──────── Data records
theorem mask_ne {rs : List (Nat × List W32)} (hne : rs ≠ []) (h16 : ∀ r ∈ rs, r.1 < 16) :
    (maskOf fun t => rs.any fun r => r.1 == t) ≠ 0#16 := by
  cases rs with
  | nil => exact absurd rfl hne
  | cons r rs =>
    intro hc
    have h := congrArg (fun m => m.getLsbD r.1) hc
    simp only [getLsbD_maskOf] at h
    simp [h16 r (by simp)] at h

theorem updWarp_congr {s : State} {b w : Nat} {x : Warp} {f g : Warp → Warp} (h : s.warp? b w = some x) (hfg : f x = g x) :
    s.updWarp b w f = s.updWarp b w g := by
  unfold State.warp? at h
  cases hb : s.block? b with
  | none => rw [hb] at h; cases h
  | some k =>
    rw [hb] at h
    unfold State.updWarp State.updBlock
    have hb' : AMap.get? s.blocks b = some k := hb
    have h' : AMap.get? k.warps w = some x := h
    have gen : ∀ {α : Type} (m : AMap α) (i : Nat) (v : α) (F G : α → α), AMap.get? m i = some v → F v = G v →
        AMap.modify m i F = AMap.modify m i G := by
      intro α m i v F G h1 h2
      unfold AMap.modify
      rw [h1]
      dsimp only
      rw [h2]
    rw [gen s.blocks b k _ (fun k => { k with warps := AMap.modify k.warps w g }) hb' (by rw [gen k.warps w x f g h' hfg])]

theorem warp?_of {s : State} {b w : Nat} {k : Block} {x : Warp} (h : s.block? b = some k) (hx : AMap.get? k.warps w = some x) :
    s.warp? b w = some x := by
  unfold State.warp?; rw [h]; exact hx

theorem atOnce_iff {e : Env} : e.atOnce = true ↔ Alone e := by
  simp [Env.atOnce, Alone]

theorem ownBytes_nil (e : Env) (n : Nat) : e.ownBytes n [] = [] := by
  unfold Env.ownBytes
  split <;> rfl

theorem landLoad_sync {e : Env} {s : State} {m : MemOp} {d : BitVec 8} {xs : List ThAcc} {rs : List (Nat × List W32)} {sg : Bool}
    (hx : xs.filter isRemote = []) (hf : m.flag = 15) (ha : Alone e) :
    e.landLoad s m d xs rs none sg = .ok (landed e m.size m.flag d sg rs s) := by
  unfold Env.landLoad
  simp [hx, hf, landed, atOnce_iff.mpr ha]

/-- A local load that does not end at once is pending; without a flag its split waits for it. -/
theorem landLoad_pended {e : Env} {s : State} {m : MemOp} {d : BitVec 8} {xs : List ThAcc} {rs : List (Nat × List W32)} {sg : Bool}
    {x : Warp} (hx : xs.filter isRemote = []) (hf : m.flag ≠ 15 ∨ ¬ Alone e) (hw : s.warp? e.b e.w = some x) (hne : rs ≠ [])
    (h16 : ∀ r ∈ rs, r.1 < 16) : e.landLoad s m d xs rs none sg =
      if m.flag = 15 then .park (pended e m.size m.flag d sg rs s) (.sync x.freshId) else .ok (pended e m.size m.flag d sg rs s) := by
  have hc : (decide (m.flag = 15) && e.atOnce) = false := by
    rcases hf with h | h
    · simp [h]
    · rw [← atOnce_iff, Bool.not_eq_true] at h; simp [h]
  have hp : s.updWarp e.b e.w (fun y => ((if isS d then
        { y.writeUnis e.gen e.inTry (regNo d) (Env.landLoad.lanesOfFirst rs (sizeRegs m.size)) with
          loads := AMap.set y.loads x.freshId { flag := m.flag, split := e.sp, inTry := e.inTry, signed := sg } }
      else y.startLoad e.gen x.freshId (regNo d) (sizeRegs m.size) (maskOf fun t => rs.any fun r => r.1 == t)
        { flag := m.flag, split := e.sp, inTry := e.inTry, signed := sg } rs : Warp)).raiseFlag m.flag) =
      pended e m.size m.flag d sg rs s := by
    refine updWarp_congr hw ?_
    by_cases hd : isS d = true
    · simp only [hd, if_true]
      cases rs with
      | nil => exact absurd rfl hne
      | cons r rs => rfl
    · simp only [hd]
      rfl
  unfold Env.landLoad
  simp only [hx, List.isEmpty_nil, Bool.and_true, hc, Bool.false_eq_true, if_false, hw, Bool.not_true, List.map_nil,
    Option.isNone_none, if_true, mask_ne hne h16, ownBytes_nil]
  unfold State.sendRemotes
  simp only [List.foldl_nil]
  rw [← hp]

theorem landLoad_async {e : Env} {s : State} {m : MemOp} {d : BitVec 8} {xs : List ThAcc} {rs : List (Nat × List W32)} {sg : Bool}
    {x : Warp} (hx : xs.filter isRemote = []) (hf : m.flag ≠ 15) (hw : s.warp? e.b e.w = some x) (hne : rs ≠ [])
    (h16 : ∀ r ∈ rs, r.1 < 16) : e.landLoad s m d xs rs none sg = .ok (landed e m.size m.flag d sg rs s) := by
  rw [landLoad_pended hx (.inl hf) hw hne h16, if_neg hf]
  unfold landed
  rw [if_neg hf]

/-- A store waits where it is a release that the world's accesses on other devices hold back (R254). -/
theorem relWaits_iff {e : Env} {s : State} {m : MemOp} {x : BitVec 32} (hr : m.rel = decide (2 ≤ xOrd x)) (hs : m.scope = xScope x) :
    e.relWaits s m = true ↔ ¬ Acked e s x := by
  unfold Env.relWaits Acked State.releaseDue
  rw [hr, hs]
  by_cases h1 : 2 ≤ xOrd x
  · by_cases h2 : 6 ≤ xScope x <;> simp [h1, h2]
  · simp [h1]

theorem modify_modify {α : Type} (m : AMap α) (i : Nat) (f g : α → α) :
    AMap.modify (AMap.modify m i f) i g = AMap.modify m i (fun x => g (f x)) := by
  unfold AMap.modify
  cases h : AMap.get? m i with
  | none => simp only [h]
  | some v =>
    simp only [AMap.get?_set_self]
    have : ∀ (m : AMap α) (u w : α), AMap.set (AMap.set m i u) i w = AMap.set m i w := by
      intro m u w
      induction m with
      | nil => simp [AMap.set]
      | cons p m ih =>
        obtain ⟨k, x⟩ := p
        by_cases h1 : i < k
        · simp [AMap.set, h1]
        · by_cases h2 : i = k
          · subst h2; simp [AMap.set]
          · simp only [AMap.set, h1, if_false, h2, ih]
    exact this _ _ _

theorem updWarp_updWarp (s : State) (b w : Nat) (f g : Warp → Warp) :
    (s.updWarp b w f).updWarp b w g = s.updWarp b w fun x => g (f x) := by
  unfold State.updWarp State.updBlock
  dsimp only
  rw [modify_modify]
  simp only [modify_modify]

theorem zip_ws {e : Env} {s : State} {kind : AccKind} {n al : Nat} {ts : List Nat} {A : Nat → Nat} {B : Nat → List Byte} :
    (accs e s kind n al ts A).zip ((ts.map fun t => (t, B t)).map Prod.snd) = (accs e s kind n al ts A).map fun x => (x, B x.t) := by
  unfold accs
  induction ts with
  | nil => rfl
  | cons t ts ih => simp only [List.map_cons, List.zip_cons_cons, ih]

theorem landAcc_counted {e : Env} {s : State} {m : MemOp} {kind : RemKind} {ws : List (ThAcc × List Byte)} {x : Warp}
    (hr : (ws.filter fun p => isRemote p.1) = []) (hw : s.warp? e.b e.w = some x) :
    e.landAcc s m kind ws none = .ok (counted e m.flag s) := by
  unfold Env.landAcc counted
  simp only [hr, List.isEmpty_nil, Bool.and_true, hw]
  by_cases hf : m.flag = 15
  · simp [hf]
  · simp only [hf, decide_false, Bool.false_eq_true, if_false, Bool.not_true]
    unfold State.sendRemotes
    simp only [List.foldl_nil]
    refine congrArg Eff.ok (updWarp_congr hw ?_)
    rfl

theorem leBytes_spec (n x : Nat) : (leBytes n x).length = n ∧ ∀ j, j < n → (leBytes n x).getD j 0#8 = BitVec.ofNat 8 (x / 256 ^ j) := by
  induction n generalizing x with
  | zero => simp [leBytes]
  | succ n ih =>
    obtain ⟨h1, h2⟩ := ih (x / 256)
    unfold leBytes
    refine ⟨by simp [h1], ?_⟩
    intro j hj
    cases j with
    | zero => simp
    | succ j =>
      rw [List.getD_cons_succ, h2 j (by omega), Nat.div_div_eq_div_mul, pow_succ, Nat.mul_comm 256]

theorem mapM_ok {α β ε : Type} {f : α → Except ε β} {g : α → β} (l : List α) (h : ∀ a, a ∈ l → f a = .ok (g a)) :
    l.mapM f = .ok (l.map g) := by
  induction l with
  | nil => rfl
  | cons a l ih =>
    rw [List.mapM_cons, h a (by simp), ih fun b hb => h b (by simp [hb])]
    rfl

end Sys2Proof.Machine
end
────────────────
- **Try it**
Print exactly and only the lines that start at the line with "simp only [hr, List.isEmpty_nil, Bool.and_true, hw]" and run through the end of the listing above.

- **Answer box**
  simp only [hr, List.isEmpty_nil, Bool.and_true, hw]
  by_cases hf : m.flag = 15
  · simp [hf]
  · simp only [hf, decide_false, Bool.false_eq_true, if_false, Bool.not_true]
    unfold State.sendRemotes
    simp only [List.foldl_nil]
    refine congrArg Eff.ok (updWarp_congr hw ?_)
    rfl

theorem leBytes_spec (n x : Nat) : (leBytes n x).length = n ∧ ∀ j, j < n → (leBytes n x).getD j 0#8 = BitVec.ofNat 8 (x / 256 ^ j) := by
  induction n generalizing x with
  | zero => simp [leBytes]
  | succ n ih =>
    obtain ⟨h1, h2⟩ := ih (x / 256)
    unfold leBytes
    refine ⟨by simp [h1], ?_⟩
    intro j hj
    cases j with
    | zero => simp
    | succ j =>
      rw [List.getD_cons_succ, h2 j (by omega), Nat.div_div_eq_div_mul, pow_succ, Nat.mul_comm 256]

theorem mapM_ok {α β ε : Type} {f : α → Except ε β} {g : α → β} (l : List α) (h : ∀ a, a ∈ l → f a = .ok (g a)) :
    l.mapM f = .ok (l.map g) := by
  induction l with
  | nil => rfl
  | cons a l ih =>
    rw [List.mapM_cons, h a (by simp), ih fun b hb => h b (by simp [hb])]
    rfl

end Sys2Proof.Machine
end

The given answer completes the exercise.